The Co-opportunity of Rural Grocery in Kansas

Rial Carver - RGI Program Leader

Representatives from the RAD Co-op present at the National Rural Grocery Summit in Wichita in June 2022. Photo Credit: WSU Conference Services

Southeast KS Grocers Interest Session on Jan. 31, 2023

Background

Since 2007, the Rural Grocery Initiative (RGI) has strived to sustain locally-owned rural grocery stores to enhance community vitality and improve access to healthy food.  RGI achieves this mission in a variety of ways: through one-on-one technical assistance, conducting research on relevant rural food access and grocery topics, hosting programs and events like the National Rural Grocery Summit and recent webinar series on business transition planning, and serving as a partner organization with the Kansas Healthy Food Initiative, a program that offers technical assistance and financing to healthy food retail projects in Kansas.

In 2008, one of the first projects the newly established Rural Grocery Initiative conducted was the Kansas Rural Grocery Survey.  This survey queried rural grocers in Kansas towns of 2,500 or less.

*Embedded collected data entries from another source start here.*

-- ==== Sys2Proof/Machine/Params.lean ====
section
/-! DEFINITION. The parameter values of this hardware (00_scope.md R5): sizes, the default dialect, the font, and with them what
a byte of memory reads as until something writes it (10_state.md R35). -/

namespace Sys2Proof.Machine

/-- `MEM_SIZE` (R5, 20_memory.md R60). -/
def memSize : Nat := 4096

/-- `PROG_BASE` and `RESET_PC` (R5). -/
def progBase : Nat := 0x200

/-- `FONT_BASE` (R5). -/
def fontBase : Nat := 0x050

/-- `GLYPH_BYTES` (R5). -/
def glyphBytes : Nat := 5

/-- `MAX_ROM`, `4096 - 0x200` (R5). -/
def maxRom : Nat := memSize - progBase

/-- The values R5 gives the four dialect parameters. DESIGN CHOICE (the spec's D5 to D8; log 4). Unsafe: a program that
depends on another dialect's value sees other results. -/
def dialect : Dialect where
  vfWriteOrder := .flagLast
  logicWritesVf := .no
  fx1eWritesVf := .no
  loadStoreIncI := .no

/-- FONT (20_memory.md R75, D15): the conventional glyphs 0 to F, 5 bytes each, top row first. PRESUMED (the spec's general
knowledge G1; log 3). Unsafe for a claim about a glyph's shape. -/
def font : List Byte :=
  [0xF0, 0x90, 0x90, 0x90, 0xF0] ++ [0x20, 0x60, 0x20, 0x20, 0x70] ++ [0xF0, 0x10, 0xF0, 0x80, 0xF0]
  ++ [0xF0, 0x10, 0xF0, 0x10, 0xF0] ++ [0x90, 0x90, 0xF0, 0x10, 0x10] ++ [0xF0, 0x80, 0xF0, 0x10, 0xF0]
  ++ [0xF0, 0x80, 0xF0, 0x90, 0xF0] ++ [0xF0, 0x10, 0x20, 0x40, 0x40] ++ [0xF0, 0x90, 0xF0, 0x90, 0xF0]
  ++ [0xF0, 0x90, 0xF0, 0x10, 0xF0] ++ [0xF0, 0x90, 0xF0, 0x90, 0x90] ++ [0xE0, 0x90, 0xE0, 0x90, 0xE0]
  ++ [0xF0, 0x80, 0x80, 0x80, 0xF0] ++ [0xE0, 0x90, 0x90, 0x90, 0xE0] ++ [0xF0, 0x80, 0xF0, 0x80, 0xF0]
  ++ [0xF0, 0x80, 0xF0, 0x80, 0x80]

/-- What memory holds at address `a` after `Reset` (10_state.md R35): 0, except `MEM[0x050 + i] = FONT[i]` for `i` in 0..79. -/
def resetByte (a : Nat) : Byte :=
  if fontBase ≤ a ∧ a < fontBase + 80 then font.getD (a - fontBase) 0 else 0

end Sys2Proof.Machine
end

The survey results illustrated characteristics, experiences, and top challenges of operating a rural grocery store in Kansas.  In 2021, the

Rural Grocery Initiative conducted another Kansas Rural Grocery Survey with a particular interest in seeing how these characteristics had changed since the 2008 survey.  The results showed that many of the top rural grocery challenges remain.

In both the 2008 and 2021 surveys, competition was listed as the top challenge for rural grocers. Notably, competition with dollar stores was ranked as #1 in 2021 but was not even an option in the 2008 survey, illustrating how quickly the dollar store has entered and imprinted on the rural food retail scene. In addition to competition, high operating costs (ranked 2nd in 2008 and 6th in 2021), narrow margins (ranked 4th in 2008 and 5th in 2021) and labor availability (ranked 3rd in both surveys) remained top challenges between 2008 and 2021.

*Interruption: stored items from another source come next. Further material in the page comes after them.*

/-! ### writeFlag -/

@[simp] theorem writeFlag_i (c : Bool) : (writeFlag s c).i = s.i := rfl
@[simp] theorem writeFlag_pc (c : Bool) : (writeFlag s c).pc = s.pc := rfl
@[simp] theorem writeFlag_dt (c : Bool) : (writeFlag s c).dt = s.dt := rfl
@[simp] theorem writeFlag_st (c : Bool) : (writeFlag s c).st = s.st := rfl
@[simp] theorem writeFlag_stack (c : Bool) : (writeFlag s c).stack = s.stack := rfl
@[simp] theorem writeFlag_sp (c : Bool) : (writeFlag s c).sp = s.sp := rfl
@[simp] theorem writeFlag_mem (c : Bool) : (writeFlag s c).mem = s.mem := rfl
@[simp] theorem writeFlag_fb (c : Bool) : (writeFlag s c).fb = s.fb := rfl
@[simp] theorem writeFlag_key (c : Bool) : (writeFlag s c).key = s.key := rfl
@[simp] theorem writeFlag_fault (c : Bool) : (writeFlag s c).fault = s.fault := rfl
@[simp] theorem writeFlag_faultOp (c : Bool) : (writeFlag s c).faultOp = s.faultOp := rfl
@[simp] theorem writeFlag_faultPc (c : Bool) : (writeFlag s c).faultPc = s.faultPc := rfl
@[simp] theorem writeFlag_draws (c : Bool) : (writeFlag s c).draws = s.draws := rfl
@[simp] theorem writeFlag_events (c : Bool) : (writeFlag s c).events = s.events := rfl
@[simp] theorem writeFlag_loadError (c : Bool) : (writeFlag s c).loadError = s.loadError := rfl
@[simp] theorem memRead_writeFlag (c : Bool) (m : Nat) : memRead (writeFlag s c) m = memRead s m := rfl
@[simp] theorem keyDown_writeFlag (c : Bool) (k : Nibble) : keyDown (writeFlag s c) k = keyDown s k := rfl

/-! ### writeResultFlag -/

@[simp] theorem writeResultFlag_i (x : Nibble) (r : Byte) (c : Bool) : (writeResultFlag s x r c).i = s.i := rfl
@[simp] theorem writeResultFlag_pc (x : Nibble) (r : Byte) (c : Bool) : (writeResultFlag s x r c).pc = s.pc := rfl
@[simp] theorem writeResultFlag_dt (x : Nibble) (r : Byte) (c : Bool) : (writeResultFlag s x r c).dt = s.dt := rfl
@[simp] theorem writeResultFlag_st (x : Nibble) (r : Byte) (c : Bool) : (writeResultFlag s x r c).st = s.st := rfl
@[simp] theorem writeResultFlag_stack (x : Nibble) (r : Byte) (c : Bool) : (writeResultFlag s x r c).stack = s.stack := rfl
@[simp] theorem writeResultFlag_sp (x : Nibble) (r : Byte) (c : Bool) : (writeResultFlag s x r c).sp = s.sp := rfl
@[simp] theorem writeResultFlag_mem (x : Nibble) (r : Byte) (c : Bool) : (writeResultFlag s x r c).mem = s.mem := rfl
@[simp] theorem writeResultFlag_fb (x : Nibble) (r : Byte) (c : Bool) : (writeResultFlag s x r c).fb = s.fb := rfl
@[simp] theorem writeResultFlag_key (x : Nibble) (r : Byte) (c : Bool) : (writeResultFlag s x r c).key = s.key := rfl
@[simp] theorem writeResultFlag_fault (x : Nibble) (r : Byte) (c : Bool) : (writeResultFlag s x r c).fault = s.fault := rfl
@[simp] theorem writeResultFlag_faultOp (x : Nibble) (r : Byte) (c : Bool) : (writeResultFlag s x r c).faultOp = s.faultOp := rfl
@[simp] theorem writeResultFlag_faultPc (x : Nibble) (r : Byte) (c : Bool) : (writeResultFlag s x r c).faultPc = s.faultPc := rfl
@[simp] theorem writeResultFlag_draws (x : Nibble) (r : Byte) (c : Bool) : (writeResultFlag s x r c).draws = s.draws := rfl
@[simp] theorem writeResultFlag_events (x : Nibble) (r : Byte) (c : Bool) : (writeResultFlag s x r c).events = s.events := rfl
@[simp] theorem writeResultFlag_loadError (x : Nibble) (r : Byte) (c : Bool) : (writeResultFlag s x r c).loadError = s.loadError := rfl
@[simp] theorem memRead_writeResultFlag (x : Nibble) (r : Byte) (c : Bool) (m : Nat) : memRead (writeResultFlag s x r c) m = memRead s m := rfl
@[simp] theorem keyDown_writeResultFlag (x : Nibble) (r : Byte) (c : Bool) (k : Nibble) : keyDown (writeResultFlag s x r c) k = keyDown s k := rfl

/-! ### skipIf -/

@[simp] theorem skipIf_v (c : Bool) : (skipIf c s).v = s.v := by cases c <;> rfl
@[simp] theorem skipIf_i (c : Bool) : (skipIf c s).i = s.i := by cases c <;> rfl
@[simp] theorem skipIf_dt (c : Bool) : (skipIf c s).dt = s.dt := by cases c <;> rfl
@[simp] theorem skipIf_st (c : Bool) : (skipIf c s).st = s.st := by cases c <;> rfl
@[simp] theorem skipIf_stack (c : Bool) : (skipIf c s).stack = s.stack := by cases c <;> rfl
@[simp] theorem skipIf_sp (c : Bool) : (skipIf c s).sp = s.sp := by cases c <;> rfl
@[simp] theorem skipIf_mem (c : Bool) : (skipIf c s).mem = s.mem := by cases c <;> rfl
@[simp] theorem skipIf_fb (c : Bool) : (skipIf c s).fb = s.fb := by cases c <;> rfl
@[simp] theorem skipIf_key (c : Bool) : (skipIf c s).key = s.key := by cases c <;> rfl
@[simp] theorem skipIf_fault (c : Bool) : (skipIf c s).fault = s.fault := by cases c <;> rfl
@[simp] theorem skipIf_faultOp (c : Bool) : (skipIf c s).faultOp = s.faultOp := by cases c <;> rfl
@[simp] theorem skipIf_faultPc (c : Bool) : (skipIf c s).faultPc = s.faultPc := by cases c <;> rfl
@[simp] theorem skipIf_draws (c : Bool) : (skipIf c s).draws = s.draws := by cases c <;> rfl
@[simp] theorem skipIf_events (c : Bool) : (skipIf c s).events = s.events := by cases c <;> rfl
@[simp] theorem skipIf_loadError (c : Bool) : (skipIf c s).loadError = s.loadError := by cases c <;> rfl
@[simp] theorem skipIf_pc (c : Bool) : (skipIf c s).pc = if c then s.pc + 2 else s.pc := by cases c <;> rfl
@[simp] theorem getV_skipIf (c : Bool) (r : Nibble) : getV (skipIf c s) r = getV s r := by cases c <;> rfl
@[simp] theorem memRead_skipIf (c : Bool) (m : Nat) : memRead (skipIf c s) m = memRead s m := by cases c <;> rfl
@[simp] theorem keyDown_skipIf (c : Bool) (k : Nibble) : keyDown (skipIf c s) k = keyDown s k := by cases c <;> rfl

/-- A taken skip after the fetch advance goes to `pc0 + 4` (30_encoding.md R102). -/
theorem skipIf_advance_pc (c : Bool) : (skipIf c (advance s)).pc = if c then s.pc + 4 else s.pc + 2 := by
  cases c
  · rfl
  · show s.pc + 2 + 2 = s.pc + 4
    rw [BitVec.add_assoc]
    rfl

/-! ### Registers read back -/

/-- A register reads as what was last written to it. -/
@[simp] theorem getV_setV_same (x : Nibble) (b : Byte) : getV (setV s x b) x = b := by simp [getV, setV]

/-- Writing one register leaves the others. -/
theorem getV_setV_of_ne {x r : Nibble} (h : r ≠ x) (b : Byte) : getV (setV s x b) r = getV s r := by
  have : x.toNat ≠ r.toNat := fun e => h (BitVec.eq_of_toNat_eq e.symm)
  simp [getV, setV, this]

/-- Reading any register after writing one. -/
theorem getV_setV (x r : Nibble) (b : Byte) : getV (setV s x b) r = if r = x then b else getV s r := by
  split
  · next h => rw [h, getV_setV_same]
  · next h => exact getV_setV_of_ne s h b

/-- VF reads as the flag after a flag write. -/
@[simp] theorem getV_writeFlag_vf (c : Bool) : getV (writeFlag s c) vf = flagByte c := getV_setV_same s vf _

/-- A flag write leaves every register but VF. -/
theorem getV_writeFlag_of_ne {r : Nibble} (h : r ≠ vf) (c : Bool) : getV (writeFlag s c) r = getV s r :=
  getV_setV_of_ne s h _

/-- Everything a result and a flag write do to the registers (42_alu.md R152): VF holds the flag, `V[x]` the result where
`x` is not VF, and the rest is as before. -/
theorem getV_writeResultFlag (x r : Nibble) (b : Byte) (c : Bool) :
    getV (writeResultFlag s x b c) r = if r = vf then flagByte c else if r = x then b else getV s r := by
  simp only [writeResultFlag, writeFlag, getV_setV]

/-- Writes of two different registers may be exchanged. -/
theorem setV_comm {x r : Nibble} (h : x ≠ r) (a b : Byte) : setV (setV s x a) r b = setV (setV s r b) x a := by
  have : x.toNat ≠ r.toNat := fun e => h (BitVec.eq_of_toNat_eq e)
  simp only [setV]
  congr 1
  exact Vector.set_comm _ _ this

/-- The number a flag is. -/
theorem toNat_flagByte (c : Bool) : (flagByte c).toNat = if c then 1 else 0 := by cases c <;> rfl

/-- A flag is 0 or 1 (10_state.md R21). -/
theorem flagByte_cases (c : Bool) : flagByte c = 0 ∨ flagByte c = 1 := by cases c <;> simp [flagByte]

/-- Two states with the same registers agree when every register reads the same. -/
theorem v_ext {s t : State} (h : ∀ r, getV s r = getV t r) : s.v = t.v := by
  apply Vector.ext
  intro k hk
  have := h (BitVec.ofNat 4 k)
  simpa [getV, Nat.mod_eq_of_lt hk] using this

end Sys2Proof.Machine
end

The persistence of these rural grocery challenges illustrates the need to think creatively to even the playing field on competition, lower operating costs, and increase profit margins and labor availability to ensure small town grocery stores stay around and thrive.



A Purchasing Cooperative in Southeast Kansas?

In June 2022, the Rural Grocery Initiative held the 7th biennial National Rural Grocery Summit in Wichita, KS.  At the closing keynote, four representatives from the Rural Access Distribution (RAD) Co-op in Walsh County, North Dakota shared about an innovative group purchasing strategy to lower costs, increase profit margins and increase competitiveness. The RAD Co-op is comprised of three grocery stores and services two additional communities through a locker system.  The idea left many in the room at the Summit thinking, why can’t we do that, right here, in Kansas?

After the Summit, several rural grocers in southeast Kansas began to meet, with the convening support of the Kansas Rural Center, to consider the potential of a group purchasing model, like the one implemented by the RAD Co-op.  Meanwhile, the Rural Grocery Initiative applied and received a Rural Cooperative Development Grant from USDA Rural Development.  This grant includes four main activities, one of which focuses on exploring the feasibility of a purchasing cooperative in Kansas like the RAD Co-op in Walsh County, ND.  Having learned of the potential interest to explore this model in southeast Kansas, RGI held an interest session to see whether this group would consider being our ‘test case’ for the feasibility study of a purchasing cooperative in rural Kansas.

Researchers from K-State’s Department of Agricultural Economics, with expertise in cooperative development, participated in this meeting alongside KRC’s Jackie Keller and the Rural Grocery Initiative team.  The group talked through the basic characteristics of a purchasing cooperative, shared reflections on the group purchasing model and identified individual strengths and common challenges among stores in the room.

Next, this group will meet with representatives from the RAD Co-op to dig into their recent experience establishing a rural grocery purchasing cooperative.   The K-State Agricultural Economics team will collect information from interested grocers and conduct a feasibility study to apply numbers to the concept of a purchasing cooperative.  By the end of 2023, the grocers in Southeast Kansas will have valuable information to consider that will aid them in deciding how to move forward and whether the purchasing cooperative model could, in fact, address the persistent challenges facing rural grocery in Kansas.